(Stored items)
/---

-- ==== Sys2Proof/Machine/Fix.lean ====
section
/-! DEFINITION. Fixing (R122 to R132): the request and its checks, the snapshot, the page copy, the commit, the
tombstone, and the wear bucket. -/

namespace Sys2Proof.Machine

/-- The enabled regions of the fix region table, in order (R124). (DEDUCED, log entry 35.) -/
def Device.fixRegions (d : Device) (n : Nat) : List (Nat × Nat) :=
  ((List.range 32).filter (fun i => d.tbl (F.ETCH_FIX_BASE_EN n i) == 1)).map
    (fun i => (d.tbl (F.ETCH_FIX_BASE_WORD n i), d.tbl (F.ETCH_FIX_LEN n i)))

/-- The whole region table as its registers read (R124). (DEDUCED, log entry 35.) -/
def Device.fixTable (d : Device) (n : Nat) : List (Nat × Nat) :=
  (List.range 32).map (fun i =>
    (d.ld (F.ETCH_FIX_BASE_WORD n i).addr 4, d.ld (F.ETCH_FIX_LEN n i).addr 4))

/-- Tokens taken from the wear bucket (R129). -/
def Device.takeTokens (d : Device) (n k : Nat) : Device :=
  d.put (F.ETCH_WEAR_TOKENS n) (d.fld (F.ETCH_WEAR_TOKENS n) - k)

/-- A write of FIX_CTRL.REQ (R126, R127, R129): the checks in the order busy, pair, late, size, wear; an
accepted request is PENDING and takes S tokens.  With NEXT the step of FIX_AT_STEP is not looked at. (DEDUCED, log
entries 34, 120.) -/
def Device.fixRequest (n : Nat) (next : Bool) (d : Device) : Device :=
  let d := d.each (List.range 8) (fun d k => d.note (etchBase n + 0x12000 + 32 * k))
  let rs := d.fixRegions n
  let s := dataPages rs + 2
  let ahead := stepDiff (d.fld (F.ETCH_FIX_AT_STEP n)) (d.fld (F.ETCH_STEP n))
  if d.fld (F.ETCH_FIX_STATUS_STATE n) ≠ 0 then d.raiseBit (F.ETCH_FIX_STATUS_REFUSED_BUSY n) 0x0417 n
  else if d.fld F.PAIR_STATUS_ROLE = 2 ∧ d.fld F.PAIR_STATUS_STATE ≠ 3 then
    d.raiseBit (F.ETCH_FIX_STATUS_REFUSED_PAIR n) 0x0417 n
  else if ¬ next ∧ (ahead = 0 ∨ 2 ^ 31 ≤ ahead) then d.raiseBit (F.ETCH_FIX_STATUS_REFUSED_LATE n) 0x0417 n
  else if 2040 - d.fld (F.ETCH_FIX_LOG_PAGES n) < s then d.raiseBit (F.ETCH_FIX_STATUS_REFUSED_SIZE n) 0x0412 n
  else if d.fld (F.ETCH_WEAR_TOKENS n) < s then d.raiseBit (F.ETCH_FIX_STATUS_REFUSED_WEAR n) 0x0413 n
  else
    ((d.takeTokens n s).put (F.ETCH_FIX_STATUS_STATE n) 1).modCore n (fun c => { c with fix :=
      { next := next, atStep := d.fld (F.ETCH_FIX_AT_STEP n), size := s, regions := rs, table := d.fixTable n } })

/-- A fix cut short because its domain leaves ON (R131): its set gets no commit page. (DEDUCED, log entry 123.) -/
def Device.fixCut (d : Device) (n : Nat) : Device :=
  (d.put (F.ETCH_FIX_STATUS_STATE n) 0).modCore n (fun c => { c with fix := {} })

/-- A page of 512 bytes from its leading bytes. -/
def padPage (l : List Byte) : List Byte := (l ++ List.replicate 512 0).take 512

/-- The header page of a fix set (R124). -/
def headerPage (sq step lcore nreg s : Nat) (hash : List Byte) (table : List (Nat × Nat)) : List Byte :=
  padPage (leBytes 4 0x9064F1C5 ++ leBytes 4 sq ++ leBytes 4 step ++ leBytes 4 (lcore + nreg <<< 24)
    ++ leBytes 4 s ++ List.replicate 12 0 ++ (hash ++ List.replicate 32 0).take 32
    ++ table.flatMap (fun e => leBytes 4 e.1 ++ leBytes 4 e.2))

/-- The commit page of a fix set (R124). -/
def commitPage (sq s crc : Nat) : List Byte :=
  padPage (leBytes 4 0x9064C0A1 ++ leBytes 4 sq ++ leBytes 4 s ++ leBytes 4 0 ++ leBytes 8 crc)

/-- CRC-64 with the ECMA-182 polynomial (R124). -/
def crc64 (l : List Byte) : Nat := crc64From 0 l

/-- The snapshot boundary of a pending fix (R125, R127): the header page is written after the newest valid set,
and the copy begins; a set without data pages goes straight to its commit. -/
def Device.fixSnapshot (n : Nat) (vf : List Bool) (d : Device) : Device :=
  let d := { d with verifyFails := vf }
  if d.fixDue n && d.isOn (domEtch n) then
    let c := (d.core n).fix
    let start := d.fld (F.ETCH_FIX_LOG_HEAD n)
    let sq := (d.fld (F.ETCH_FIX_SEQ n) + 1) % 2 ^ 32
    let step := d.fld (F.ETCH_STEP n)
    let r := d.plateWrite n start (headerPage sq step n c.regions.length c.size d.netHash c.table)
    if r.2 then
      (r.1.put (F.ETCH_FIX_STATUS_STATE n) (if dataPages c.regions = 0 then 3 else 2)).modCore n (fun k =>
        { k with fix := { k.fix with start := start, seq := sq, step := step, copied := [], staged := [] } })
    else r.1.fixAbandon n
  else d

/-- The next data page of the copy (R127): a staged page first (R128), else the next in stream order. -/
def Device.fixPageCopy (n : Nat) (vf : List Bool) (d : Device) : Device :=
  let d := { d with verifyFails := vf }
  let c := (d.core n).fix
  if d.fld (F.ETCH_FIX_STATUS_STATE n) = 2 ∧ d.isOn (domEtch n) then
    if c.staged.isEmpty then
      match ((List.range (dataPages c.regions)).map (· + 1)).find? (fun i => !c.copied.contains i) with
      | some i => d.fixPut n i (d.streamPage n c.regions i)
      | none => d
    else d.drainStaged n
  else d

/-- The bytes of a plate page as stored. -/
def Device.plateBytes (d : Device) (n page : Nat) : List Byte :=
  (List.range 512).map (fun k => d.byte (plateBase n + 512 * page + k))

/-- The commit of a fix (R127): the commit page, then the registers of the newest valid set and DONE. -/
def Device.fixCommit (n : Nat) (vf : List Bool) (d : Device) : Device :=
  let d := { d with verifyFails := vf }
  let c := (d.core n).fix
  if d.fld (F.ETCH_FIX_STATUS_STATE n) = 3 ∧ d.isOn (domEtch n) then
    let crc := crc64 ((List.range (c.size - 1)).flatMap (fun i => d.plateBytes n ((c.start + i) % 2040)))
    let r := d.plateWrite n ((c.start + (c.size - 1)) % 2040) (commitPage c.seq c.size crc)
    if r.2 then
      ((((((r.1.put (F.ETCH_FIX_STATUS_STATE n) 0).put (F.ETCH_FIX_SEQ n) c.seq).put (F.ETCH_FIX_STEP n)
        c.step).put (F.ETCH_FIX_LOG_HEAD n) ((c.start + c.size) % 2040)).put (F.ETCH_FIX_LOG_PAGES n)
        c.size).put (F.ETCH_FIX_STATUS_DONE n) 1).modCore n (fun k => { k with fix := {} })
    else r.1.fixAbandon n
  else d

/-- A write of FIX_CTRL.ERASE while IDLE (R132): a tombstone, a set of two pages and no regions.  It takes 2
tokens, and finds room and tokens or is refused like a request of that size (R126, R129), so that the newest valid
set is never overwritten. (DEDUCED, log entries 34, 121.) -/
def Device.fixErase (n : Nat) (d : Device) : Device :=
  if d.fld (F.ETCH_FIX_STATUS_STATE n) ≠ 0 then d
  else if 2040 - d.fld (F.ETCH_FIX_LOG_PAGES n) < 2 then d.raiseBit (F.ETCH_FIX_STATUS_REFUSED_SIZE n) 0x0412 n
  else if d.fld (F.ETCH_WEAR_TOKENS n) < 2 then d.raiseBit (F.ETCH_FIX_STATUS_REFUSED_WEAR n) 0x0413 n
  else
    let start := d.fld (F.ETCH_FIX_LOG_HEAD n)
    let sq := (d.fld (F.ETCH_FIX_SEQ n) + 1) % 2 ^ 32
    let step := d.fld (F.ETCH_STEP n)
    let h := headerPage sq step n 0 2 d.netHash []
    let r := (d.takeTokens n 2).plateWrite n start h
    if r.2 then
      let r2 := r.1.plateWrite n ((start + 1) % 2040) (commitPage sq 2 (crc64 h))
      if r2.2 then
        ((((r2.1.put (F.ETCH_FIX_SEQ n) sq).put (F.ETCH_FIX_STEP n) step).put (F.ETCH_FIX_LOG_HEAD n)
          ((start + 2) % 2040)).put (F.ETCH_FIX_LOG_PAGES n) 2).put (F.ETCH_FIX_STATUS_ERASED n) 1
      else r2.1.fixAbandon n
    else r.1.fixAbandon n

/-- A write of FIX_CTRL (R136): a request first, then an erase, which the request's STATE then bars.
(DESIGN CHOICE, log entry 122.) -/
def Device.fixCtrlWrite (n : Nat) (w : Word) (d : Device) : Device :=
  let d := if bit w.toNat 31 then d.fixRequest n (bit w.toNat 30) else d
  if bit w.toNat 29 then d.fixErase n else d

/-- The wear bucket gains the tokens of the time passed, up to its depth (R129). -/
def Device.wearRefill (n : Nat) (d : Device) : Device :=
  if d.isOn (domEtch n) then
    let c := d.core n
    let acc := c.wearRest + d.since c.wearAt * d.fld (F.ETCH_WEAR_CFG_RATE n)
    let tok := min (d.fld (F.ETCH_WEAR_CFG_DEPTH n)) (d.fld (F.ETCH_WEAR_TOKENS n) + acc / 100000000)
    (d.put (F.ETCH_WEAR_TOKENS n) tok).modCore n (fun k =>
      { k with wearRest := acc % 100000000, wearAt := d.timebase })
  else d

end Sys2Proof.Machine
end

\---

> **TASK**: Return each line from the entries above that includes "fixRegions".

> **REPLY TO THE TASK**:
def Device.fixRegions (d : Device) (n : Nat) : List (Nat × Nat) :=
  let rs := d.fixRegions n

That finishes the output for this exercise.